Ещё раз повторяю, не всё определяется здесь деньгами, тем более относительно ВВП. Очень важны качественные моменты. В здравоохранении сделали серьёзный шаг по перинатальным центрам, по радиологическим центрам. Но есть всё равно куча других вопросов, которые вызывают недовольство качеством медицинских услуг. Это проблема, которую мы не решили, и, наряду с выполнением нацпроекта, надо формировать, по сути дела, новую госпрограмму.

Мы отчасти с 2012-го года подняли зарплаты. Но, если мы возьмём техническое оснащение, что образования, что медицины, то мы в конце европейского списка. Если брать образование, на одного учащегося у нас стоимость школы, оборудования – примерно 6 тысяч долларов. Это в 2 раза меньше, чем в Литве или Польше. В здравоохранении у нас где-то на 14 тысяч оборудования приходится на одного работника. Это тоже примерно на 30-40% ниже, чем в Литве и Польше. То есть, нам здесь нужны огромные инвестиции, причём, это вопрос как раз и импортозамещения, потому что мы не можем всё это оборудование, как раньше, закупать за границей. Поэтому я говорю о том, что должна расти не только общая норма накопления, а нужны очень серьёзные изменения структуры инвестиций, структуры накопления.

У нас страна – крайне разнообразна по регионам. Мы не обеспечим высоких темпов роста, сохраняя ту модель пространственного развития, которая у нас сложилась. У нас с 90-х годов Сибирь, если мы берём за Тюменью – срединная Сибирь, Восточная Сибирь – падает и по населению, и по ВРП. Сейчас всё, что за европейской частью России – это где-то процентов 17 ВВП всего. 80 с лишним – это европейская часть плюс Урал с Тюменью. Мы, таким образом, не только темпы роста не обеспечим высокие, мы создаём огромнейший дисбаланс между теми, кто живёт в крупных городах и остальными территориями. В Новосибирске полтора миллиона уже человек, почти в 2 раза больше, чем в начале 90-х, зато вся округа обезлюдена. То же самое касается Воронежа и Липецка. Для решения этой проблемы нужны и другие подходы к городской среде, и совершенно другая инфраструктурная система. У нас идут споры, делать или нет скоростную дорогу Москва-Санкт-Петербург. Но и так тут потоки огромные. А вот суть проекта Москва-Казань была в том, что это – возможность подъема российской глубинки, помимо того, что это другая модель движения пассажирских грузов, в смысле пассажиров и грузов, разделённые полосы, плюс в перспективе выход на так называемый большой евразийский проект. Ещё в советское время проектировалась скоростная дорога как раз на юг, в Сочи и даже ближе к Крыму.

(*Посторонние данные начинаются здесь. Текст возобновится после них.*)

-- ==== Sys2Proof/Decode.lean ====
section
/-! DEFINITION. Decoding (R70 to R79), total on every word; the encoder after it; the byte order of a byte-wide
link (R53); the opcode map as a table (R75); and the BEND field of a MIDI pitch bend (R74). -/

namespace Sys2Proof

/-- OP = cmd[31:28] (R70). -/
def opField (w : Word) : BitVec 4 := w.extractLsb' 28 4

/-- NOTE = zext(cmd[20:14]) (R72, R74). -/
def noteField (w : Word) : Nat := (w.extractLsb' 14 7).toNat

/-- BEND = sext(cmd[13:0]): cmd[13] is the sign (R72, R74). -/
def bendField (w : Word) : Int := (w.extractLsb' 0 14).toInt

/-- X = zext(cmd[3:0]): ID of RTARM, MODE of RTTICK (R73, R74). -/
def xField (w : Word) : Nat := (w.extractLsb' 0 4).toNat

/-- R75, R78: the command a word is, by cmd[31:28] alone. Reserved operand bits are not looked at (R76). -/
def decode (w : Word) : Instr :=
  match (opField w).toNat with
  | 0x0 => .nop
  | 0x1 => .dcocvt (noteField w) (bendField w)
  | 0x2 => .rngdraw
  | 0x3 => .rtarm (xField w)
  | 0x4 => .rttick (xField w)
  | 0x5 => .sreset
  | 0x6 => .reserved6
  | 0x7 => .reserved7
  | 0x8 => .reserved8
  | 0x9 => .reserved9
  | 0xA => .reservedA
  | 0xB => .reservedB
  | 0xC => .reservedC
  | 0xD => .reservedD
  | 0xE => .reservedE
  | _ => .reservedF

/-! ## Byte-wide links (R53) -/

/-- R53: byte 0 is cmd[31:24], byte 3 is cmd[7:0]. -/
def commandBytes (w : Word) : List Byte :=
  [w.extractLsb' 24 8, w.extractLsb' 16 8, w.extractLsb' 8 8, w.extractLsb' 0 8]

/-- R53: byte 0 of a read word is rd_data[15:8] and byte 1 is rd_data[7:0]. -/
def readBytes (d : Half) : List Byte :=
  [d.extractLsb' 8 8, d.extractLsb' 0 8]

/-- The command word that four bytes carry (R53). -/
def wordOfBytes (b0 b1 b2 b3 : Byte) : Word := b0 ++ b1 ++ b2 ++ b3

/-- The command at the head of a byte string and the rest of it. Any four bytes are a command (R78). DESIGN CHOICE:
fewer are refused by name, no command (log entry 17; R55). Safe. -/
def decodeBytes : List Byte → Except DecodeError (Instr × List Byte)
  | b0 :: b1 :: b2 :: b3 :: rest => .ok (decode (wordOfBytes b0 b1 b2 b3), rest)
  | _ => .error .partialCommand

/-- The host's view of the decoder: an instruction of `nbits` bits whose bits are `w`, every higher bit 0, laid out
in bytes as R53 orders them. -/
def decodeTableWord (nbits w : Nat) : Option Instr :=
  match decodeBytes (commandBytes (BitVec.ofNat 32 (w % 2 ^ nbits))) with
  | .ok (i, _) => some i
  | .error _ => none

/-! ## Encoding -/

/-- The opcode of each command (R75). -/
def Instr.opcode : Instr → BitVec 4
  | .nop => 0x0#4
  | .dcocvt _ _ => 0x1#4
  | .rngdraw => 0x2#4
  | .rtarm _ => 0x3#4
  | .rttick _ => 0x4#4
  | .sreset => 0x5#4
  | .reserved6 => 0x6#4
  | .reserved7 => 0x7#4
  | .reserved8 => 0x8#4
  | .reserved9 => 0x9#4
  | .reservedA => 0xA#4
  | .reservedB => 0xB#4
  | .reservedC => 0xC#4
  | .reservedD => 0xD#4
  | .reservedE => 0xE#4
  | .reservedF => 0xF#4

/-- Format N with the reserved bits zero (R71, R81). -/
def formatN (op : BitVec 4) : Word := op ++ 0#28

/-- Format D with the reserved bits zero (R72, R81). -/
def formatD (op : BitVec 4) (note : BitVec 7) (bend : BitVec 14) : Word := op ++ 0#7 ++ note ++ bend

/-- Format I with the reserved bits zero (R73, R81). -/
def formatI (op : BitVec 4) (x : BitVec 4) : Word := op ++ 0#24 ++ x

/-- The canonical word of a command (R80, R81). -/
def encode (i : Instr) : Word :=
  match i with
  | .dcocvt note bend => formatD i.opcode (BitVec.ofNat 7 note) (BitVec.ofInt 14 bend)
  | .rtarm id => formatI i.opcode (BitVec.ofNat 4 id)
  | .rttick mode => formatI i.opcode (BitVec.ofNat 4 mode)
  | .nop | .rngdraw | .sreset | .reserved6 | .reserved7 | .reserved8 | .reserved9 | .reservedA | .reservedB
  | .reservedC | .reservedD | .reservedE | .reservedF => formatN i.opcode

/-- The reserved operand bits of each command's format (R71 to R73, R76). -/
def Instr.reservedMask : Instr → Word
  | .dcocvt _ _ => 0x0FE00000#32
  | .rtarm _ => 0x0FFFFFF0#32
  | .rttick _ => 0x0FFFFFF0#32
  | .nop | .rngdraw | .sreset | .reserved6 | .reserved7 | .reserved8 | .reserved9 | .reservedA | .reservedB
  | .reservedC | .reservedD | .reservedE | .reservedF => 0x0FFFFFFF#32

/-! ## The opcode map as a table (R75; spec/opcode_table.json) -/

/-- A row's mnemonic, as spec/opcode_table.json spells it. -/
def Instr.mnemonic : Instr → String
  | .nop => "NOP"
  | .dcocvt _ _ => "DCOCVT"
  | .rngdraw => "RNGDRAW"
  | .rtarm _ => "RTARM"
  | .rttick _ => "RTTICK"
  | .sreset => "SRESET"
  | .reserved6 => "RESERVED_0x6"
  | .reserved7 => "RESERVED_0x7"
  | .reserved8 => "RESERVED_0x8"
  | .reserved9 => "RESERVED_0x9"
  | .reservedA => "RESERVED_0xA"
  | .reservedB => "RESERVED_0xB"
  | .reservedC => "RESERVED_0xC"
  | .reservedD => "RESERVED_0xD"
  | .reservedE => "RESERVED_0xE"
  | .reservedF => "RESERVED_0xF"

/-- The rows of the opcode map, (mnemonic, match); every row's mask is `opcodeMask` (R75). -/
def opcodeRows : List (String × Word) :=
  [("NOP", 0x00000000#32), ("DCOCVT", 0x10000000#32), ("RNGDRAW", 0x20000000#32), ("RTARM", 0x30000000#32),
   ("RTTICK", 0x40000000#32), ("SRESET", 0x50000000#32), ("RESERVED_0x6", 0x60000000#32),
   ("RESERVED_0x7", 0x70000000#32)] ++
  [("RESERVED_0x8", 0x80000000#32), ("RESERVED_0x9", 0x90000000#32), ("RESERVED_0xA", 0xA0000000#32),
   ("RESERVED_0xB", 0xB0000000#32), ("RESERVED_0xC", 0xC0000000#32), ("RESERVED_0xD", 0xD0000000#32),
   ("RESERVED_0xE", 0xE0000000#32), ("RESERVED_0xF", 0xF0000000#32)]

/-- R75: mask = 0xF0000000 for every row. -/
def opcodeMask : Word := 0xF0000000#32

/-! ## The BEND field of a MIDI pitch bend (R74) -/

/-- R74: for the raw value r = MSB * 128 + LSB, the BEND field is r ^ 0x2000. -/
def bendOfMidi (msb lsb : BitVec 7) : BitVec 14 := (msb ++ lsb) ^^^ 0x2000#14

end Sys2Proof
end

Когда мы сравниваем Россию с Индонезией или другими странами, чтобы устойчиво выйти на пятое место в мире или даже выше, фактически у нас должна быть не только консолидация внутри страны, а консолидация постсоветского пространства вместе с Украиной, Узбекистаном, где почти 30 миллионов человек, высокие темпы роста и диверсифицированная экономика, Казахстаном и другими. Тогда мы получаем экономику, где примерно 260-270 миллионов человек. И вот в этой экономика, где все будут развиваться быстрее, будет огромным импульсом для России. Нам надо переосмыслить не просто ЕврАзЭс, но и СНГ. И в этой связи мы можем быть действительно драйвером собственного развития в другом пространственном измерении. Надо, чтобы мы опять прирастали Сибирью, а не Москвой и Питером. И тогда мы совершенно по-другому повернули бы себя лицом к Востоку. Если мы сами в Сибирь не идём, то, как мы получим восточный вектор с Китаем, Ираном и другими странами? Так что на самом деле вопрос устойчивых, высоких в долгосрочном плане темпов роста – это вопрос совершенно другой конструкции, консолидирующей.

Мы, экономисты, действительно зациклились: эмиссия, процентные ставки, темпы роста ВВП. Экономическая модель и социальная модель – это вопрос ценностей. И пока мы не найдём баланса между эффективностью и тем, чтобы была справедливость (а справедливость имеет много измерений, это не только богатство и бедность). У нас большинство населения и не бедное, и не богатое, оно малообеспеченное. Кто-то, конечно, наверное, поднимается и наверх, и в Лондон. Но всё-таки основная часть – малообеспеченные. Та же КДР ставила задачей к 20-му году задачу сделать 40% населения средним классом. Мы её решить не можем сейчас, но эта задача есть. И к среднему классу должны относиться не только те, кто работает в финансовой сфере, а те, кто занят интеллектуальным и производительным трудом.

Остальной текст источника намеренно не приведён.